A record 5,466,937 million visitors traveled to the Florida Keys in 2015. About one million of them were day trippers.

What do you bet the toll will have to be two bucks or more?

What do you bet the toll will cut the number of day visitors in half?

I have to put a new roof on my little house, rebuild my seawall, buy flood and wind and fire insurance, and build the not-so-Perfect-Travel-Trailer. A new toll will raise the prices on every bit of material that goes into each of those projects.

I can’t raise taxes or charge a toll on my driveway to cover those looming “big-ticket items.” I guarantee I can’t do them all in a single year, either. Imagine that.

 

6 thoughts on “For Whom the Toll Tolls, II

  1. It would seem to me that this toll is doomed. Sooner or later someone is going to realize how unique the proposal is: a toll would make Monroe County the ONLY county in the country that you must pay to enter. Do I know for absolute sure that is true? No. But Despite all the toll bridges to New Jersey, there ARE still free bridges which will get you to and from that state. I suspect even Manhattan can be entered without paying a toll.
    But with the Keys, there is just one road in and out. Suddenly there is an admission fee to the Conch Republic.
    Pfui!

    • Nope. Off hand, I can’t think of a single way into Manhattan without paying a toll. Nor can I think of any way into any of the four counties of Long Island (Kings , Queens, Nassau, Suffolk) for free. Richmond (Staten Island), either. There might be a way into da Bronex without hitting a toll, but I think you’d have to navigate side streets to do it, and there’s a good possibility you’d get lost, never to be seen again.
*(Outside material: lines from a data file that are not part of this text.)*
-- ==== Sys2Proof/Tests/WitnessRuns.lean ====
section
/-! SUPPORT. Witnesses: states and operands that meet the hypotheses of the statements about runs, their steps and registrations. -/

namespace Sys2Proof.Tests

open Sys2Proof Sys2Proof.Machine Sys2Proof.Safety

/-- A run of program 1 on frame 0. -/
def aRun : Run :=
  { id := 1, cmd := none, part := 0, port := 0, ld := 0, program := 1, kind := 0, session := none, args := [], tokens := []
    seqs := [{ frame := 0 }], framesWanted := 1, oneCd := false, stallLimitUs := 1000, expiry := none, granted := true, grantUs := 0
    carriedPoison := false, stopping := none, stallNs := 0, scratch := none, attend := none, appending := false, copies := []
    toCopy := 0 }

def withRun (r : Run) (w : Nat) (s : State) : State :=
  s.setCmp { s.cmp with
    frames := [(0, { owner := some 0 })], runs := [r]
    registry := [(1, { state := 1, number := 1, streams := [[w]] })] }

/-- A run that stands at a step with this word; BF16 is enabled. -/
def stepping (w : Nat) : State := withRun aRun w (setTableRow 0x5050 6 1 tiles)

theorem ready_step (w : Nat) (pick : Nat → Bool) (hp : pick w = true) (hr : regulated (stepping w) aRun { frame := 0 } w = false)
    (hi : mayIssue { frame := 0 } w = true) : StepReady (stepping w) 1 0 pick aRun { frame := 0 } w :=
  ⟨rfl, rfl, rfl, rfl, hp, rfl, hr, hi⟩

def isDone : StepEnd → Bool
  | .done _ _ => true
  | _ => false

theorem exists_done {e : StepEnd} (h : isDone e = true) : ∃ q t, e = .done q t := by
  cases e <;> first | exact ⟨_, _, rfl⟩ | cases h

def isWorks : UnitEnd → Bool
  | .works _ => true
  | _ => false

theorem exists_works {e : UnitEnd} (h : isWorks e = true) : ∃ d, e = .works d := by
  cases e <;> first | exact ⟨_, rfl⟩ | cases h

/-- A VEC operation's word. -/
def vecWord (op : Nat) : Nat := 0x20 + 2 ^ 32 + op * 2 ^ 48

theorem witness_VectorOperationsTakeEffect :
    ∀ k ∈ [0x01, 0x02, 0x03, 0x04, 0x05, 0x06, 0x07, 0x08, 0x09, 0x0A, 0x0B, 0x10, 0x11, 0x12, 0x13, 0x14, 0x15, 0x16, 0x17, 0x18,
        0x19, 0x20, 0x21, 0x22, 0x30, 0x31, 0x32],
      StepReady (stepping (vecWord k)) 1 0 (vecIs 1) aRun { frame := 0 } (vecWord k) ∧ field (vecWord k) 55 48 = k := by
  intro k hk
  fin_cases hk <;> exact ⟨ready_step _ _ (by decide) (by decide) (by decide), by decide⟩

/-- A RUN step's word, of a mode. -/
def teWord (mode : Nat) : Nat := 0x10 + mode * 2 ^ 32 + 6 * 2 ^ 40 + 6 * 2 ^ 48 + 6 * 2 ^ 56

theorem witness_UnitStepsTakeEffect_te : ∀ k ∈ [0, 1, 2],
    StepReady (stepping (teWord k)) 1 0 (teIs k) aRun { frame := 0 } (teWord k)
      ∧ ∃ d, teWork (stepping (teWord k)) (teWord k) (seen { frame := 0 } (teWord k) (stepping (teWord k))) = .works d := by
  intro k hk
  fin_cases hk <;> exact ⟨ready_step _ _ (by decide) (by decide) (by decide), exists_works (by decide)⟩

/-- A VEC load (0) or store (2) in BF16. -/
def vecMove (kind : Nat) : Nat := 0x20 + kind * 2 ^ 32 + 6 * 2 ^ 40

theorem witness_UnitStepsTakeEffect_vec :
    (StepReady (stepping (vecMove 0)) 1 0 (vecIs 0) aRun { frame := 0 } (vecMove 0)
      ∧ ∃ d, vecLoad (stepping (vecMove 0)) (vecMove 0) (vecTray { frame := 0 } (vecMove 0))
        (seen { frame := 0 } (vecMove 0) (stepping (vecMove 0))) = .works d)
    ∧ StepReady (stepping (vecMove 2)) 1 0 (vecIs 2) aRun { frame := 0 } (vecMove 2)
      ∧ ∃ d, vecStore (stepping (vecMove 2)) (vecMove 2) (vecTray { frame := 0 } (vecMove 2))
        (seen { frame := 0 } (vecMove 2) (stepping (vecMove 2))) = .works d :=
  ⟨⟨ready_step _ _ (by decide) (by decide) (by decide), exists_works (by decide)⟩,
    ready_step _ _ (by decide) (by decide) (by decide), exists_works (by decide)⟩

/-- WAIT on a device word at DPA 0. -/
def waitWord (mode : Nat) : Nat := 0x30 + mode * 2 ^ 32

set_option maxRecDepth 8000 in
theorem witness_DataStepsTakeEffect :
    (StepReady (stepping 1) 1 0 (opIs 1) aRun { frame := 0 } 1 ∧ ∃ q t, loadStep aRun { frame := 0 } 1 (stepping 1) = .done q t)
    ∧ (StepReady (stepping 2) 1 0 (opIs 2) aRun { frame := 0 } 2 ∧ ∃ q t, storeStep aRun { frame := 0 } 2 (stepping 2) = .done q t)
    ∧ (StepReady (stepping (3 + 2 ^ 112)) 1 0 (opIs 3) aRun { frame := 0 } (3 + 2 ^ 112)
      ∧ ∃ q t, hintStep aRun { frame := 0 } (3 + 2 ^ 112) (stepping (3 + 2 ^ 112)) = .done q t)
    ∧ (StepReady (stepping 0x40) 1 0 (opIs 0x40) aRun { frame := 0 } 0x40
      ∧ ∃ q t, remoteWriteStep aRun { frame := 0 } 0x40 (stepping 0x40) = .done q t)
    ∧ (StepReady (stepping 0x41) 1 0 (opIs 0x41) aRun { frame := 0 } 0x41
      ∧ ∃ q t, remoteReadStep aRun 0 { frame := 0 } 0x41 (stepping 0x41) = .done q t)
    ∧ (StepReady (stepping (waitWord 1)) 1 0 (waitIs 1) aRun { frame := 0 } (waitWord 1)
      ∧ ∃ q t, deviceWait aRun { frame := 0 } (waitWord 1) (stepping (waitWord 1)) = .done q t)
    ∧ (StepReady (stepping (waitWord 2)) 1 0 (waitIs 2) aRun { frame := 0 } (waitWord 2)
      ∧ canMaster (stepping (waitWord 2)) (aRun.port * 16 + aRun.ld) = true)
    ∧ StepReady (stepping 0x5F) 1 0 (opIs 0x5F) aRun { frame := 0 } 0x5F :=
  ⟨⟨ready_step _ _ (by decide) (by decide) (by decide), exists_done (by decide)⟩,
    ⟨ready_step _ _ (by decide) (by decide) (by decide), exists_done (by decide)⟩,
    ⟨ready_step _ _ (by decide) (by decide) (by decide), exists_done (by decide)⟩,
    ⟨ready_step _ _ (by decide) (by decide) (by decide), exists_done (by decide)⟩,
    ⟨ready_step _ _ (by decide) (by decide) (by decide), exists_done (by decide)⟩,
    ⟨ready_step _ _ (by decide) (by decide) (by decide), exists_done (by decide)⟩,
    ⟨ready_step _ _ (by decide) (by decide) (by decide), by decide⟩,
    ready_step _ _ (by decide) (by decide) (by decide)⟩

def waitingRun : Run := { aRun with seqs := [{ frame := 0, wordWait := some (1, 0) }] }
def waitingState : State := withRun waitingRun (waitWord 1) tiles

set_option maxRecDepth 8000 in
theorem witness_DataStepsTakeEffect_poll : ∃ r q w, runOf waitingState 1 = some r ∧ seqOf r 0 = some q ∧ stepAt waitingState r 0 q = some w
    ∧ running waitingState r q = true ∧ regulated waitingState r q w = false ∧ polling waitingState r 0 = false ∧ q.wordWait = some (1, wordAddr r w)
    ∧ ∃ q1 t, deviceWait r q w waitingState = .done q1 t :=
  ⟨_, _, _, rfl, rfl, rfl, by decide, by decide, by decide, by decide, exists_done (by decide)⟩

theorem witness_ControlStepsTakeEffect :
    StepReady (stepping 0) 1 0 (opIs 0) aRun { frame := 0 } 0
    ∧ (StepReady (stepping (waitWord 0)) 1 0 (waitIs 0) aRun { frame := 0 } (waitWord 0)
      ∧ reached (tokenOf aRun (field (waitWord 0) 39 34)) (waitValue { frame := 0 } (waitWord 0)) = true)
    ∧ StepReady (stepping 0x31) 1 0 (signalIs false) aRun { frame := 0 } 0x31
    ∧ StepReady (stepping (0x31 + 2 ^ 32)) 1 0 (signalIs true) aRun { frame := 0 } (0x31 + 2 ^ 32)
    ∧ (StepReady (stepping 0x50) 1 0 (opIs 0x50) aRun { frame := 0 } 0x50 ∧ bitAt 0x50 34 = false)
    ∧ (StepReady (stepping (0x50 + 2 ^ 34 + 2 ^ 64)) 1 0 (opIs 0x50) { aRun with args := [] } { frame := 0 } (0x50 + 2 ^ 34 + 2 ^ 64)
      ∧ loopCount aRun (0x50 + 2 ^ 34 + 2 ^ 64) ≤ 16777215) :=
  ⟨ready_step _ _ (by decide) (by decide) (by decide),
    ⟨ready_step _ _ (by decide) (by decide) (by decide), by decide⟩,
    ready_step _ _ (by decide) (by decide) (by decide), ready_step _ _ (by decide) (by decide) (by decide),
    ⟨ready_step _ _ (by decide) (by decide) (by decide), by decide⟩,
    ⟨ready_step _ _ (by decide) (by decide) (by decide), by decide⟩⟩

theorem witness_TokensCountModulo : runOf (stepping 0) 1 = some aRun ∧ aRun.id = 1 ∧ (63 : Nat) ≠ 0 ∧ (2 : Nat) ≠ 1
    ∧ 4294967295 < 2 ^ 32 ∧ reached ((4294967295 + 2147483647) % 2 ^ 32) 4294967295 = true
    ∧ reached ((4294967295 + 2147483648) % 2 ^ 32) 4294967295 = false := ⟨rfl, by decide⟩

/-! ### Ends of steps and runs -/

def anIssued (poisoned : Bool) : Issued :=
  { step := 4, word := 1, waiting := [], arrival := none, poisoned := poisoned, key := 0, toCome := 0 }
def issuedRun : Run := { aRun with seqs := [{ frame := 0, issued := [anIssued true] }] }

theorem witness_RunEndsTakeEffect_step : ∃ r q t p, runOf (withRun issuedRun 1 tiles) 1 = some r ∧ seqOf r 0 = some q
    ∧ (q.issued.filter fun i => i.step == 4 && ! i.waiting.isEmpty && ! i.poisoned).foldl (fun u i => retryStep 1 0 i u)
      (withRun issuedRun 1 tiles) = t
    ∧ (issuesOf t 1 0 4).find? (fun p => workDone p.1 p.2) = some p ∧ p.2.poisoned = true :=
  ⟨_, _, _, _, rfl, rfl, rfl, rfl, rfl⟩

/-- A run whose frame has stalled since power-on, for as long as its limit. -/
def stalledRun : Run := { aRun with seqs := [{ frame := 0, stalledSince := some 0 }] }
def stalled : State := (withRun stalledRun 1 tiles).setTime { tiles.time with us := 1000 }
theorem witness_RunEndsTakeEffect_stall : ∃ r q, runOf stalled 1 = some r ∧ seqOf r 0 = some q
    ∧ q.stalledSince = some 0 ∧ 0 + r.stallLimitUs ≤ nowUs stalled ∧ r.stopping = none ∧ r.granted = true :=
  ⟨_, _, rfl, rfl, by decide, by decide, by decide, by decide⟩

theorem witness_RunEndsTakeEffect_stop : ∃ r, runOf (withRun { aRun with stopping := some 0 } 1 tiles) 1 = some r
    ∧ r.stopping = some 0 := ⟨_, rfl, by decide⟩

def appender : Run :=
  { aRun with attend := some (0, 1, true, 0), session := some 5, appending := true, copies := [(0, zeros 64, false)] }
theorem appender_done : (appendPass appender (withRun appender 1 tiles)).1 = [] := by decide
theorem witness_RunEndsTakeEffect_append : ∃ r t, runOf (withRun appender 1 tiles) 1 = some r ∧ r.attend = some (0, 1, true, 0)
    ∧ r.session = some 5 ∧ r.appending = true ∧ r.toCopy = 0 ∧ r.copies ≠ []
    ∧ heldMaster (withRun appender 1 tiles) (64 + r.part) = false ∧ appendStatus (withRun appender 1 tiles) r = 0
    ∧ appendPass r (withRun appender 1 tiles) = ([], t) ∧ r.copyBad = false ∧ ∀ c ∈ r.copies, c.2.2 = false :=
  ⟨appender, _, rfl, rfl, rfl, rfl, rfl, by decide, by decide, by decide, Prod.ext appender_done rfl, rfl, by decide⟩

/-! ### Grants and registrations -/

def waiter : Run := { aRun with granted := false, seqs := [{ frame := noFrame }] }
def granting : State := tiles.setCmp { tiles.cmp with runs := [waiter] }

theorem witness_GrantAndRegistrationTakeEffect_grant :
    (granting.cmp.runs.filter fun q => q.part == 0 && q.granted && q.stopping.isNone).foldl (fun u q => refillFrames q u) granting
      = granting
    ∧ waitingHead granting 0 = some waiter ∧ waiter.expiry = none ∧ grantFor granting waiter = some [0]
    ∧ turnOf granting 0 = true := ⟨rfl, by decide, by decide, by decide, by decide⟩

def switching (dst : Option Nat) : State := tiles.setCmp { tiles.cmp with frames := [(35, { switching := some dst })] }
theorem witness_GrantAndRegistrationTakeEffect_switch :
    (frameOf (switching (some 63)) 35).switching = some (some 63) ∧ (frameOf (switching none) 35).switching = some none
    ∧ (frameOf (switching none) 35).run = none := by decide

def regJob : RegJob :=
  { part := 0, kind := 1, number := 5, first := 0, extents := 1, length := 64, digest := sha256 (zeros 64), reload := false }
def registering : State := tiles.setCmp { tiles.cmp with regJobs := [regJob] }

set_option maxRecDepth 20000 in
theorem registering_bytes : (regBytes 0 0 1 64 registering).1 = some (zeros 64) := by decide
set_option maxRecDepth 20000 in
theorem registering_keeps : (regBytes 0 0 1 64 registering).2.cmp.registry = [] := by rfl

set_option maxRecDepth 20000 in
theorem witness_GrantAndRegistrationTakeEffect_register : ∃ t, registering.cmp.regJobs.find? (·.part == 0) = some regJob
    ∧ regJob.reload = false ∧ heldMaster registering 64 = false ∧ regBytes 0 regJob.first regJob.extents regJob.length registering = (some (zeros 64), t)
    ∧ (zeros 64).length = regJob.length ∧ sha256 (zeros 64) = regJob.digest
    ∧ (if regJob.kind == 0 then parseImage t (zeros 64) else some ⟨3, 0, false, 0, []⟩) = some ⟨3, 0, false, 0, []⟩
    ∧ (if regJob.number == 0 then regFree t regJob.kind else some regJob.number) = some 5
    ∧ MapOps.get? (regKey regJob.kind 5) t.cmp.registry = none :=
  ⟨(regBytes 0 0 1 64 registering).2, rfl, rfl, by decide, with_snd registering_bytes, rfl, rfl, rfl, rfl, by rw [registering_keeps]; rfl⟩

end Sys2Proof.Tests
end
      I’m not sure this has anything to do with anything, but I’m bored.

      • SWMBO and friend Donna (not that Donna or the Other Donna but a different Donna) tried to drive to Bridgehampton one fine day and got lost in da Bronex. They did, eventually, but I think it took rescue frogs and a 20-Mule team.

  2. If the instructions given to me and Donna were correct, we would never have found ourselves in da Bronex. Although we did finally find a friendly police person who got us turned around and headed in the right direction to Bridgehampton. Other than getting lost, it was a great weekend.